Tracking Audit Methodology — 5-Check Protocol

Why This Exists

Our first pass at auditing client websites produced false negatives — we claimed Sixpenny and Freshly Picked had broken Meta tracking when it was actually working behind cookie consent banners. This methodology prevents that mistake.

The 5-Check Protocol

Every site audit MUST run all 5 checks before making any claim.

Check 1: Network Request Monitoring (Pre-Consent)

Load the page with request interception. Capture all requests to tracking domains. This shows what fires WITHOUT user consent.

async (page) => {
  const requests = [];
  page.on('request', req => {
    const url = req.url();
    if (url.match(/google|facebook|tiktok|bing|linkedin|pinterest|snap|analytics|pixel|conversion|gtag|gtm/i)) {
      requests.push({ url: url.substring(0, 300), type: req.resourceType() });
    }
  });
  await page.goto(TARGET_URL, { waitUntil: 'networkidle' });
  await page.waitForTimeout(5000);
  return requests;
}

Check 2: Cookie Consent Test

Accept cookies/consent banner, wait 5 seconds, then re-check. Many GDPR-compliant sites block ALL tracking until consent.

// Click Accept/Allow button
const btn = await page.$('button:has-text("Accept")') ||
            await page.$('button:has-text("Allow")');
if (btn) await btn.click();
await page.waitForTimeout(5000);

// Re-check: did new pixels load?

Critical: If pixels load AFTER consent, they are WORKING — not broken. Do not claim otherwise.

Check 3: JavaScript Global State

Check window for tracking functions. Must check BOTH main window AND iframes (Shopify sandboxes).

() => ({
  gtag: typeof window.gtag === 'function',
  dataLayer: Array.isArray(window.dataLayer),
  fbq: typeof window.fbq === 'function',
  ttq: !!(window.ttq?.track),
  // Shopify Web Pixels run in sandboxed iframes — fbq won't be on main window
  shopifyWebPixels: document.querySelectorAll('script[src*="web-pixel"]').length,
})

Critical: On Shopify sites, Meta pixel may exist ONLY inside a sandboxed iframe. window.fbq === undefined does NOT mean Meta is missing.

Check 4: Source Code Scan

Scan all <script> tags for pixel IDs and conversion event code:

() => {
  const html = document.documentElement.innerHTML;
  return {
    googleAdsIds: [...new Set(html.match(/AW-\d+/g) || [])],
    ga4Ids: [...new Set(html.match(/G-[A-Z0-9]+/g) || [])],
    gtmIds: [...new Set(html.match(/GTM-[A-Z0-9]+/g) || [])],
    metaPixels: [...new Set(html.match(/fbq\(['"]init['"],\s*['"](\d+)['"]\)/g) || [])],
    hasConversionCode: html.includes("gtag('event', 'conversion'") || html.includes("send_to"),
    hasFbqTrack: html.includes("fbq('track'"),
    hasTtqTrack: html.includes("ttq.track"),
  };
}

Check 5: Conversion Page Test

Navigate to the site's actual conversion page (form, checkout, thank-you) and check if conversion events fire. This is the definitive test.

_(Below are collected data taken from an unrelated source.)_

/-- R365, R366, R367, R369, R370, R371, R374, R416: the arbiter takes a choosable launch of the lowest class, which gets the next
sequence number; a core admits the first task in its order as room allows, which starts with all its threads; one core moves
between stages; an idle core takes a donated task; a collective reserves in the order of COLLID, a later one whose ready exchange
is open yielding where the pools are short, and tells the other members one after the other, each once those before have answered.
The model's choices: the start of a window and a core that is settled (log 75), the order of the dies (log 76), the size of a
result that no record has named yet (log 62). -/
def Obligations.Scheduling : Prop :=
  (∀ (s : State) (p : Pending) (c f cr : Nat), s.arbitrate = some (p, c, f, cr) →
    p ∈ s.pending ∧ s.choosable p = true ∧ p.rcd.cls = c ∧ c < 4 ∧ s.qFunc p.q = f ∧
    (∀ x ∈ s.pending, s.choosable x = true → x.rcd.cls < 4 → c ≤ x.rcd.cls)) ∧
  (∀ s : State, s.memReady = false ∨ s.arbitrate = none → exec .dispatch s = .next s) ∧
  (∀ (s : State) (p : Pending) (c f cr : Nat), s.memReady = true → s.arbitrate = some (p, c, f, cr) →
    let l := s.newLaunch p
    let d := s.ctx l.asid
    l.lseq = s.launchSeq.toNat ∧ l.rcd = p.rcd ∧ l.func = s.qFunc p.q ∧ l.done = 0 ∧
    l.waiting.length = p.rcd.stages * p.rcd.perStage ∧
    exec .dispatch s = .next ((State.headGo { d.2 with
      ctxs := Tbl.put d.2.ctxs l.asid d.1
      launches := d.2.launches.put l.lseq l
      launchSeq := d.2.launchSeq + 1
      pending := d.2.pending.filter (fun x => !(x.q == p.q && x.count == p.count))
      arbPtr := d.2.arbPtr.set c f
      arbCr := d.2.arbCr.set c cr
      lastQ := assocSet d.2.lastQ (f, c) p.q } p.q).armEligible p.q)) ∧
  (∀ {α : Type} (l : List ((Nat × Nat × Nat) × α)) (x : (Nat × Nat × Nat) × α), firstPlaced l = some x →
    x ∈ l ∧ ∀ y ∈ l, admitBefore y.1 x.1 = false) ∧
  (∀ (s : State) (core : Nat), Settled s →
    (firstPlaced (s.waitingOn core) = none → exec (.taskAdmit core) s = .next s) ∧
    (∀ key l w, firstPlaced (s.waitingOn core) = some (key, l, w) →
      let n := l.rcd.threads.getD w.stage 1
      let regs := l.rcd.regs.getD w.stage 64
      (s.spmRoom core l.rcd.spmSize = none → exec (.taskAdmit core) s = .next s) ∧
      (∀ base, s.spmRoom core l.rcd.spmSize = some base → exec (.taskAdmit core) s =
        .next (if s.fencedCores.contains core = false ∧ s.threadsFit core n regs = true ∧
          ∀ x ∈ s.savedOn core, admitBefore x.1 key = false then s.admitTask l w base else s)))) ∧
  (∀ (s : State) (l : Launch) (w : WaitTask) (base : Nat), s.launches.find? l.lseq = some l →
    let r := l.rcd
    let age := l.lseq * 2 ^ 24 + (w.stage * (r.gridx * r.gridy * r.gridz) + w.num)
    let v := s.admitTask l w base
    (∃ k, v.tasks.find? age = some k ∧ k.age = age ∧ k.lseq = l.lseq ∧ k.stage = w.stage ∧ k.num = w.num ∧ k.x = w.num % r.gridx ∧
      k.y = w.num / r.gridx % r.gridy ∧ k.z = w.num / (r.gridx * r.gridy) ∧ k.func = l.func ∧ k.asid = l.asid ∧ k.core = w.core ∧
      k.phys = w.phys ∧ k.threads = r.threads.getD w.stage 1 ∧ k.regs = r.regs.getD w.stage 64 ∧ k.spmBase = base ∧
      k.spmSize = (r.scratch + 63) / 64 * 64 ∧ k.spm = [] ∧ k.masks = [] ∧ k.handles = [] ∧ k.status = .resident) ∧
    (∀ i, i < r.threads.getD w.stage 1 → v.threads.find? (tkey ⟨age, i⟩) = some (firstThread age i
      { entry := r.entry.getD w.stage 0, threads := 0, regs := 0, arg := r.arg } s.tick)) ∧
    v.launches.find? l.lseq = some { l with waiting := l.waiting.erase w, emptied := l.emptied.erase w.phys } ∧
    ∃ u : State, u = { s with tasks := v.tasks, threads := v.threads, launches := v.launches, gates := v.gates } ∧ v = u.acquire w.phys) ∧
  (∀ (s : State) (lseq : Nat), Settled s →
    (s.launches.find? lseq = none → exec (.stageRebalance lseq) s = .next s) ∧
    (∀ l, s.launches.find? lseq = some l →
      let u := s.modLaunch lseq (fun m => m.newWindow s.clock)
      (l.moves s.clock = none → exec (.stageRebalance lseq) s = .next u) ∧
      (∀ x y, l.moves s.clock = some (x, y) →
        let c := (l.serving y).getLastD 0
        24 * (l.fill s.clock x).2 ≤ (l.fill s.clock x).1 ∧ (l.fill s.clock y).1 ≤ 8 * (l.fill s.clock y).2 ∧ x < y ∧
        2 ≤ (l.serving y).length ∧
        exec (.stageRebalance lseq) s =
          .next ((u.modLaunch lseq (fun m => { m with moved := m.moved ++ [(c, x)] }.replace y c)).settleMoves lseq)))) ∧
  (∀ (l : Launch) (now st : Nat),
    let cs := (List.range l.rcd.nchan).filter (fun i => (l.rcd.chmap.getD i (0, 0)).2 == st)
    (cs = [] → l.fill now st = (32, 1)) ∧
    (cs ≠ [] → l.window < now →
      l.fill now st = ((cs.map (fun i => (l.chan i).sum + (now - (l.chan i).at_) * min 32 (l.chan i).entries.length)).sum,
        cs.length * (now - l.window)))) ∧
  (∀ (l : Launch) (st c : Nat) (w : WaitTask), w ∈ (l.replace st c).waiting → w ∉ l.waiting →
    ∃ w0 ∈ l.waiting, w0.core = c ∧ w0.num = w.num ∧ w0.stage = w.stage ∧ w = l.waitTask w0.stage w0.num) ∧
  (∀ {α : Type} (f : α → Nat) (l : List α) (x : α), greatest f l = some x → x ∈ l ∧ f x ≠ 0 ∧ ∀ y ∈ l, f y ≤ f x) ∧
  (∀ (s : State) (core : Nat),
    let beds := fun (i : Nat) => (List.range 16).map (fun b => 16 * Nat.xor (core / 128) i + b)
    (s.idleCore core = false → exec (.stealRequest core) s = .next s) ∧
    ((∀ i b, i < 4 → b < 16 → donated s (16 * Nat.xor (core / 128) i + b) = 0) → exec (.stealRequest core) s = .next s) ∧
    (∀ i bed lseq l w, s.idleCore core = true → i < 4 → (∀ j < i, greatest (donated s) (beds j) = none) →
      greatest (donated s) (beds i) = some bed →
      greatest (fun (e : Nat × Launch) => (e.2.donates bed).length) s.launches = some (lseq, l) →
      greatest (fun (w : WaitTask) => l.rcd.number w + 1) (l.donates bed) = some w →
      exec (.stealRequest core) s = .next (s.modLaunch lseq (fun l =>
        { l with waiting := l.waiting.map (fun x => if x = w then { x with phys := core } else x) })))) ∧
  (∀ (s : State) (n : Nat),
    (armedAt s n = none → exec (.collectiveReserve n) s = .next s) ∧
    (∀ c, armedAt s n = some c →
      let go := fun (s : State) => Host.Outcome.next (if n < 2 ^ 40 then s.collRun n else s)
      (c.coll.failed = true ∨ c.coll.finished = true → exec (.collectiveReserve n) s = go s) ∧
      (c.coll.failed = false → c.coll.finished = false → c.coll.reserved = true → exec (.collectiveReserve n) s = go (s.tellMembers c)) ∧
      (awaits c = true → (∃ x ∈ s.armedColls, x.job = c.job ∧ x.id < c.id ∧ awaits x = true) → exec (.collectiveReserve n) s = go s) ∧
      (awaits c = true → (∀ x ∈ s.armedColls, x.job = c.job → x.id < c.id → awaits x = false) →
        (∀ r, s.collFits c = some r → exec (.collectiveReserve n) s = go (s.collReserve c r)) ∧
        (s.collFits c = none →
          let open_ := s.armedColls.filter (fun x => x.job == c.job && decide (c.id < x.id) && x.coll.reserved && !s.allReady x)
          (open_ = [] → exec (.collectiveReserve n) s = go s) ∧
          (∀ x, open_ = [x] → (∀ y ∈ s.armedColls, y.job = x.job → y.id = x.id → y = x) →
            (∀ r, (s.collYield x).collFits c = some r → exec (.collectiveReserve n) s = go ((s.collYield x).collReserve c r)) ∧
            ((s.collYield x).collFits c = none → exec (.collectiveReserve n) s = go (s.collYield x))))) ∧
      (∀ r, s.collFits c = some r → r.1.length = c.group.log2n ∧ r.1.Nodup ∧
        (∀ i ∈ r.1, (s.greg .collcnt).toNat % 2 ^ 12 ≤ i ∧ i < (s.greg .collcnt).toNat % 2 ^ 12 + (s.greg .collcnt).toNat / 2 ^ 12 % 2 ^ 12 ∧
          ∀ x ∈ s.armedColls, x.coll.reserved = true → i ∉ x.coll.counters) ∧
        r.2 + c.group.log2n * c.size ≤ ((s.greg .collpool).toNat / 2 ^ 16 % 2 ^ 36 + (s.greg .collpool).toNat % 2 ^ 16) * 65536))) ∧
  (∀ (s : State) (c : ArmedColl) (k m : Nat) (j : Nat), c.group.others[k]? = some m → s.reachable m = true →
    let msg := fun (s : State) (step : Nat) => (s.peerClass c.asid m).2.send c.func { blankPacket with
      kind := .coll, dst := m, cls := (s.peerClass c.asid m).1, jobkey := c.group.jobkey, collid := c.id, cstep := step, dcnt := c.counterFor m }
    (∀ x ∈ c.group.others.take k, s.ready? c.job c.id x ≠ none) →
      s.tellNext c k = msg (s.modColl c.job c.id (fun x => { x with told := max x.told (k + 1) })) 32 ∧
    (j < k → s.ready? c.job c.id (c.group.others.getD j 0) = none → s.tellNext c k = s) ∧
    (c.group.others = [m] →
      s.collYield c = msg { s.modColl c.job c.id (fun x => { x with reserved := false, told := 0 }) with
        readies := s.readies.filter (fun e => !(e.job == c.job && e.id == c.id)) } 33))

// Navigate to conversion-intent page
await page.goto(CONVERSION_URL, { waitUntil: 'networkidle' });
// Look for conversion-specific network requests
// e.g., facebook.com/tr/?ev=Lead, googleadservices.com/pagead/conversion

Verdict Framework

Common False Negatives (Things That Look Broken But Aren't)

1. window.fbq === undefined on Shopify — Pixel runs in Shopify Web Pixel sandbox iframe
2. No tracking pre-consent — GDPR compliance, loads after Accept click
3. No gtag() function — May use dataLayer.push() via GTM instead
4. No conversion events on homepage — Conversions fire on form/checkout pages only

Common True Positives (Things That Are Actually Broken)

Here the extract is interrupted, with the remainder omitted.